[Saved entries]
══════════════════════════════

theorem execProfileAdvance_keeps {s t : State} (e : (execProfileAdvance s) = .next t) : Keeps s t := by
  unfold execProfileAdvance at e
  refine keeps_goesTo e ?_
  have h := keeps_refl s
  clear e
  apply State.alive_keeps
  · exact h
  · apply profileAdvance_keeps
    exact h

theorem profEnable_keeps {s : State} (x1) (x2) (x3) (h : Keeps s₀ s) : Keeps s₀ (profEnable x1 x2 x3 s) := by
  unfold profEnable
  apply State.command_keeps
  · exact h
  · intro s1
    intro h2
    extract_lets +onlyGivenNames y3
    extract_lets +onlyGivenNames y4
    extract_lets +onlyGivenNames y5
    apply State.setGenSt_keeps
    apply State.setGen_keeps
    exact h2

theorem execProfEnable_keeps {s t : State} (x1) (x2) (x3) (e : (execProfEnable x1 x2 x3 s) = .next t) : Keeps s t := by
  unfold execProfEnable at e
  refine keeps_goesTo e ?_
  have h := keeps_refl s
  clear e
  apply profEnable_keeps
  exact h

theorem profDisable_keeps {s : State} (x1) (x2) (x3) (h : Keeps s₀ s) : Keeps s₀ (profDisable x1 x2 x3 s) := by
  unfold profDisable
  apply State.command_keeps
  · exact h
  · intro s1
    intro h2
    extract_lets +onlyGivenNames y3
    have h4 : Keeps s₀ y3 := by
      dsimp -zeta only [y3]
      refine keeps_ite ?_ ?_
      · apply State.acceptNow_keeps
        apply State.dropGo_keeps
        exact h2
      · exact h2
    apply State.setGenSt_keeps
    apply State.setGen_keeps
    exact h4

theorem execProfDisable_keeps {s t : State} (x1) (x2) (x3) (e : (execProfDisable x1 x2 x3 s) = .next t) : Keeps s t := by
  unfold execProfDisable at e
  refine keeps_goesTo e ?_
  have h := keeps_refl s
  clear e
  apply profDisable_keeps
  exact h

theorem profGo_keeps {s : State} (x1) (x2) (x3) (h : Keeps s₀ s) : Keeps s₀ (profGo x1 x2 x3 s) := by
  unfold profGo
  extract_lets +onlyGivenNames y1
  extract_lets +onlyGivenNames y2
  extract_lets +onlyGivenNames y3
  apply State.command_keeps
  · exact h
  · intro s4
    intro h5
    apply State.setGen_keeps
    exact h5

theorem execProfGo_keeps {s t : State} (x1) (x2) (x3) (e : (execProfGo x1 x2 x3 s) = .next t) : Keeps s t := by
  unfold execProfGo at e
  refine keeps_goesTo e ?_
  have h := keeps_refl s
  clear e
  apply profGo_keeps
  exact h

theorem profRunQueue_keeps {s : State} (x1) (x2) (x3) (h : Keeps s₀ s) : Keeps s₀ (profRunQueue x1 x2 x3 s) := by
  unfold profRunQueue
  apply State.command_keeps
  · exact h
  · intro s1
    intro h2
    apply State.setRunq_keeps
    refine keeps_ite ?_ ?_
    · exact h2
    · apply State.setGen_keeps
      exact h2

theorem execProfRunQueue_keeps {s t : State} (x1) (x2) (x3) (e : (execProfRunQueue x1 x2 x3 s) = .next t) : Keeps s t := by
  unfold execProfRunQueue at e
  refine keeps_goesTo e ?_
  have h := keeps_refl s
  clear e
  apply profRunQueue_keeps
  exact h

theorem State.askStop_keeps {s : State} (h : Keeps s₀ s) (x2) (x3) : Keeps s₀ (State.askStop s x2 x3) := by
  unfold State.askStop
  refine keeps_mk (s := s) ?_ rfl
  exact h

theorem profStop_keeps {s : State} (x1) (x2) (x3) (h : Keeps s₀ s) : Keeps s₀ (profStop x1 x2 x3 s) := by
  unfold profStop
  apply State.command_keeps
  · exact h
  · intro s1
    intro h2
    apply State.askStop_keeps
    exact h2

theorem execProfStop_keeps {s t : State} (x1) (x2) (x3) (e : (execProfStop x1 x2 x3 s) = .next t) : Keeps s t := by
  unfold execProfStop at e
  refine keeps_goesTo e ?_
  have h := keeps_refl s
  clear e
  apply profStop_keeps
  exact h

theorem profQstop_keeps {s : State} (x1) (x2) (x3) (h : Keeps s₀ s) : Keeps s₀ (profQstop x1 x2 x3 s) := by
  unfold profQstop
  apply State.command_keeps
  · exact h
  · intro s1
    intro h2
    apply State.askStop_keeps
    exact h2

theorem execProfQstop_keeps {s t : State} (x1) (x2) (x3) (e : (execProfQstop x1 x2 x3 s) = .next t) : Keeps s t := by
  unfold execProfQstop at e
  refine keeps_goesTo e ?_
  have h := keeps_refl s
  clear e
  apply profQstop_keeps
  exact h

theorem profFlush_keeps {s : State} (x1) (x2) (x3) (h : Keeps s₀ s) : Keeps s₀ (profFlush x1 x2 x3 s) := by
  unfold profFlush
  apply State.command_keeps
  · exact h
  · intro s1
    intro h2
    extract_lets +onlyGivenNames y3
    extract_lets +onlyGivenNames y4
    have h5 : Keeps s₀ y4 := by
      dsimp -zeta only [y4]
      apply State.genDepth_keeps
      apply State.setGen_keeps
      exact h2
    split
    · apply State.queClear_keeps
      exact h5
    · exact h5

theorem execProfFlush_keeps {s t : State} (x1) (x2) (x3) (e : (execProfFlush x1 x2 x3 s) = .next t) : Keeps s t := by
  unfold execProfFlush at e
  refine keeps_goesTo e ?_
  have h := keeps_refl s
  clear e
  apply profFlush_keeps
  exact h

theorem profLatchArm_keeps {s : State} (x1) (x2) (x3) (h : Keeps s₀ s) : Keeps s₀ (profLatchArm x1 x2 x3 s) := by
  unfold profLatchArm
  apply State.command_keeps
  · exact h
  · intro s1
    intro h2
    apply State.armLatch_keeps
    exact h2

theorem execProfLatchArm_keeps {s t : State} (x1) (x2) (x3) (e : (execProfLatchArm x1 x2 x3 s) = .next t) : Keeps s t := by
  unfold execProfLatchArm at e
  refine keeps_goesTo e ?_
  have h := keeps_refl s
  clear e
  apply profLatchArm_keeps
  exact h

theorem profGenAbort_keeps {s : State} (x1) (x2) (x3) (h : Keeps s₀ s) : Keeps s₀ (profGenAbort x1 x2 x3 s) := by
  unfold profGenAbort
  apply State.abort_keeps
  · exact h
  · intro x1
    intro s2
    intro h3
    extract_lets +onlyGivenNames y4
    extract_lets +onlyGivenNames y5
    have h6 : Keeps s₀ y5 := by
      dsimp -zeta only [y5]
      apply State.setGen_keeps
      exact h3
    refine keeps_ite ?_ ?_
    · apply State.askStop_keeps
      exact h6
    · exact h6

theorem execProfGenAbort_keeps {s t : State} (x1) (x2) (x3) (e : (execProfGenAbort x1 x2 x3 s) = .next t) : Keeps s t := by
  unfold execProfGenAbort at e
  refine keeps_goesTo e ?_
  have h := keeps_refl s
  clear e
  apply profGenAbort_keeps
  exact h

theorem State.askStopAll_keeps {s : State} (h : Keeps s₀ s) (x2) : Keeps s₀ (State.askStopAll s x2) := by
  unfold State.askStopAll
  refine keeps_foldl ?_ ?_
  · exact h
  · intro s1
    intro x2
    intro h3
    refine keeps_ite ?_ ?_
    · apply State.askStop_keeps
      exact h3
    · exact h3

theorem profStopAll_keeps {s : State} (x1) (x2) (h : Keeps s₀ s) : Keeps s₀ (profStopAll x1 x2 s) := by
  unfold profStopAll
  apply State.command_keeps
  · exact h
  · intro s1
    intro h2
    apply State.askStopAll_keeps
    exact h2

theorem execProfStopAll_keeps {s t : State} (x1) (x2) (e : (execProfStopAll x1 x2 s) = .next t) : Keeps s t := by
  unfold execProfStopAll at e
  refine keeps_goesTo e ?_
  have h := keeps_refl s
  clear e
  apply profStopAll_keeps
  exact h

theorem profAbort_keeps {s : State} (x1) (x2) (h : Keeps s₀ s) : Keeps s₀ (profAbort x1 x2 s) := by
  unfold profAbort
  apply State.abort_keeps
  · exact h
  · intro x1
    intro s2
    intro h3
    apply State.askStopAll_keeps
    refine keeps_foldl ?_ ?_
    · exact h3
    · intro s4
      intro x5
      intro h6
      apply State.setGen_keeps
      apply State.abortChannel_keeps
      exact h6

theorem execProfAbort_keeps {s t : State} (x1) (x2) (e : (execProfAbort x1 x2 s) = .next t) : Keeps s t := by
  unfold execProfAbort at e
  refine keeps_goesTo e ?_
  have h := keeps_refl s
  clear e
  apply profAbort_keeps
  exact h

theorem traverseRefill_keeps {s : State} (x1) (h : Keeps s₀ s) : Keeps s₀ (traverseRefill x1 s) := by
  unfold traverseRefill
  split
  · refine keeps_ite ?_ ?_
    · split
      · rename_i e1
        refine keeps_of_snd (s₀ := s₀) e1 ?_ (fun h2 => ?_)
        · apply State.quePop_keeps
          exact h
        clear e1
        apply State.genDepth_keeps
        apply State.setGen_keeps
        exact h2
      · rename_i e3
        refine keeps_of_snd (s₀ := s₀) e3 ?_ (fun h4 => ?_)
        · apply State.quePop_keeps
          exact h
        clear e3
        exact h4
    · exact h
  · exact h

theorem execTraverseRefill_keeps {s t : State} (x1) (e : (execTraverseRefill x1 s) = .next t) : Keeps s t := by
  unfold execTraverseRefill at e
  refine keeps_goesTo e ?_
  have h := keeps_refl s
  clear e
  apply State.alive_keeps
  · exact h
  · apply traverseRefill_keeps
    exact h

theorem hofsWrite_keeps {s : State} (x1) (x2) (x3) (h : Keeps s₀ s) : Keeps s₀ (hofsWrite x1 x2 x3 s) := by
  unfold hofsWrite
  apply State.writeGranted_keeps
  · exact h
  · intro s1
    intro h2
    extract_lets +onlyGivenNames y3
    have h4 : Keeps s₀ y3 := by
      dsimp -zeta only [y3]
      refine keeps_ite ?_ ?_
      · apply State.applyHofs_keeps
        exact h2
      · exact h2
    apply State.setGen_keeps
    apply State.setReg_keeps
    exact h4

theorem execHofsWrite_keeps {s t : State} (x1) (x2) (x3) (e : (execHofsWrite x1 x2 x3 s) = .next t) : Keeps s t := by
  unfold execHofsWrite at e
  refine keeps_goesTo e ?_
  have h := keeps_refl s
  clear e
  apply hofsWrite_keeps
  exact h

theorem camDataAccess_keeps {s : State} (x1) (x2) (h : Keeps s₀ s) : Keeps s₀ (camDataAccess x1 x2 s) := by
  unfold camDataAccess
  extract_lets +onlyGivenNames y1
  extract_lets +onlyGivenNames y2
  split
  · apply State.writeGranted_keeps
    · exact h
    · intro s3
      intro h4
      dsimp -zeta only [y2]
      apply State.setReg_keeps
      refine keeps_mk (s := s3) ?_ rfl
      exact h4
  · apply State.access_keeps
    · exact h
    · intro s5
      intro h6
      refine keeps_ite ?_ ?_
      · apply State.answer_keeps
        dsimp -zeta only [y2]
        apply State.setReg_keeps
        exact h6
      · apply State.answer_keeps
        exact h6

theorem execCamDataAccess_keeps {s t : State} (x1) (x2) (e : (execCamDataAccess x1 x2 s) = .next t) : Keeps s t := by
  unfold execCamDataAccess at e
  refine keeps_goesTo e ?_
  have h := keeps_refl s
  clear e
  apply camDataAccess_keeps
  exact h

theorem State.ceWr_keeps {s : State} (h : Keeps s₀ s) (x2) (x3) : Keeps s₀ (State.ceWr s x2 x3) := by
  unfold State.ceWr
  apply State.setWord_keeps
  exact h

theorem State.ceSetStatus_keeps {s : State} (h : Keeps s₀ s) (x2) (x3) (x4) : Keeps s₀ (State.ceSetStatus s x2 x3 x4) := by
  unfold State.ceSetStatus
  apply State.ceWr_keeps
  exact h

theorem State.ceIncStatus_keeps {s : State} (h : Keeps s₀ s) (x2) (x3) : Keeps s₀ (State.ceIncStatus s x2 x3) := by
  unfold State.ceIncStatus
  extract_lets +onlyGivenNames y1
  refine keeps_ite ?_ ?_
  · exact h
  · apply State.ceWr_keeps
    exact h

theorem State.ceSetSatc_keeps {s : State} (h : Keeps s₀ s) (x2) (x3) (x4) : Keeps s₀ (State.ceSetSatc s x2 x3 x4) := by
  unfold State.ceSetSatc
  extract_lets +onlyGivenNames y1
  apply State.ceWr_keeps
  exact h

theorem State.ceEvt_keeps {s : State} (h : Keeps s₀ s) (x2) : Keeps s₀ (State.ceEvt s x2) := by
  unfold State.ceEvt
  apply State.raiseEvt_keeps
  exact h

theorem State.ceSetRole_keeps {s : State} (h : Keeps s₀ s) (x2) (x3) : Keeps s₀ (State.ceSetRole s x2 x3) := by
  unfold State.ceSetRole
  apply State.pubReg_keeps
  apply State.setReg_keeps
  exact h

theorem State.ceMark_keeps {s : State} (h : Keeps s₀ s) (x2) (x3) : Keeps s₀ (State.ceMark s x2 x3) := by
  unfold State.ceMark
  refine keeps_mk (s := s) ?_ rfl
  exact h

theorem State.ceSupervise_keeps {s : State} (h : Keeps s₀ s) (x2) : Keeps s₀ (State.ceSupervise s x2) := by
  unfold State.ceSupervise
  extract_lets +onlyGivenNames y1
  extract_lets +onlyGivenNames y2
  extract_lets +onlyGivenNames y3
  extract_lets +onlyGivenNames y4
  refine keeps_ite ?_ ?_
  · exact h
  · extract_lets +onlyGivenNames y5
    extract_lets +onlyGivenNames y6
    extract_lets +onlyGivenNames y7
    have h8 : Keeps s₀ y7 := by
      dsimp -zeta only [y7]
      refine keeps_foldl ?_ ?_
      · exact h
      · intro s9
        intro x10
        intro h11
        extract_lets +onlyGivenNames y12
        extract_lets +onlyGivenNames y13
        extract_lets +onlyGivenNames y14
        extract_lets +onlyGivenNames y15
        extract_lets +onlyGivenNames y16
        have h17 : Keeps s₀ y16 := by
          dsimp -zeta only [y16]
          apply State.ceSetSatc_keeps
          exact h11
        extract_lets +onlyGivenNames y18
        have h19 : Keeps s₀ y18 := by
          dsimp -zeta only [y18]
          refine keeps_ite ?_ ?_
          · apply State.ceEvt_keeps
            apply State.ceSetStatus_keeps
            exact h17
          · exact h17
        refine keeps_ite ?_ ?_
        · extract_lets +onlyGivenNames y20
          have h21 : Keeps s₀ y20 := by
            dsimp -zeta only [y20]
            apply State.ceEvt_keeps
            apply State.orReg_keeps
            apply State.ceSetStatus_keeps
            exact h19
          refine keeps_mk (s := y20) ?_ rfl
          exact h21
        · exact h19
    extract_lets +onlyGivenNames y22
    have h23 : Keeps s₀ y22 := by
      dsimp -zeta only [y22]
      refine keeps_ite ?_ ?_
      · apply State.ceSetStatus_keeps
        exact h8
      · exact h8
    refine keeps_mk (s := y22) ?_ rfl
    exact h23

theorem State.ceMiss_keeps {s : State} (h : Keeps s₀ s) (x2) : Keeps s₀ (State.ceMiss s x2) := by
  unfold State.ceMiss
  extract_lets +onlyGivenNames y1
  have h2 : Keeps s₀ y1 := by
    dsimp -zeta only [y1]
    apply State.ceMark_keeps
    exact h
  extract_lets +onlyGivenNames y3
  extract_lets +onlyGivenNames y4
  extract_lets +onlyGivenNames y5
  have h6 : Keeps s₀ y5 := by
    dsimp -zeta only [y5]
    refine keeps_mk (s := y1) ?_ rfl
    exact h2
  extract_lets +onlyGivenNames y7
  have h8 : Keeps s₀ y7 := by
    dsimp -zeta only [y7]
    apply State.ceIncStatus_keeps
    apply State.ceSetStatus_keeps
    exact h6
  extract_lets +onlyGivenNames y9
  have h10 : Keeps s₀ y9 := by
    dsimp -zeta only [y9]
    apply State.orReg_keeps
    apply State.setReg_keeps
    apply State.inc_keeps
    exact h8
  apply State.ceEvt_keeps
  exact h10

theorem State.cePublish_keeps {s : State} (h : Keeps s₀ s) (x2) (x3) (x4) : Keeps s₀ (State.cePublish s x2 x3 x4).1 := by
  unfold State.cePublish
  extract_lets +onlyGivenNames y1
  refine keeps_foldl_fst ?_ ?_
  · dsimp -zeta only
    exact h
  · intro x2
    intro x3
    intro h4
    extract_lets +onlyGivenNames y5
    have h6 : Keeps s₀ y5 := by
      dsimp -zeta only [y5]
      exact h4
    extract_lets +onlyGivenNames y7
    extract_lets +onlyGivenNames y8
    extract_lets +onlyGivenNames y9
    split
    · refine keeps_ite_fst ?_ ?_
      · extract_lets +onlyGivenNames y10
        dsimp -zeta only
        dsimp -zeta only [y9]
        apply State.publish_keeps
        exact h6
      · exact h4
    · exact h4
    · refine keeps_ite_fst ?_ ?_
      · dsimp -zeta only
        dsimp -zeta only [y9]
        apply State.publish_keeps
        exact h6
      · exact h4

══════════════════════════════

What to work on: Extract from the records above the lines from the one containing "apply State.ceMark_keeps" to the one containing "apply State.inc_keeps", both lines included, exactly as they appear and with nothing else.

Exercise response:
    apply State.ceMark_keeps
    exact h
  extract_lets +onlyGivenNames y3
  extract_lets +onlyGivenNames y4
  extract_lets +onlyGivenNames y5
  have h6 : Keeps s₀ y5 := by
    dsimp -zeta only [y5]
    refine keeps_mk (s := y1) ?_ rfl
    exact h2
  extract_lets +onlyGivenNames y7
  have h8 : Keeps s₀ y7 := by
    dsimp -zeta only [y7]
    apply State.ceIncStatus_keeps
    apply State.ceSetStatus_keeps
    exact h6
  extract_lets +onlyGivenNames y9
  have h10 : Keeps s₀ y9 := by
    dsimp -zeta only [y9]
    apply State.orReg_keeps
    apply State.setReg_keeps
    apply State.inc_keeps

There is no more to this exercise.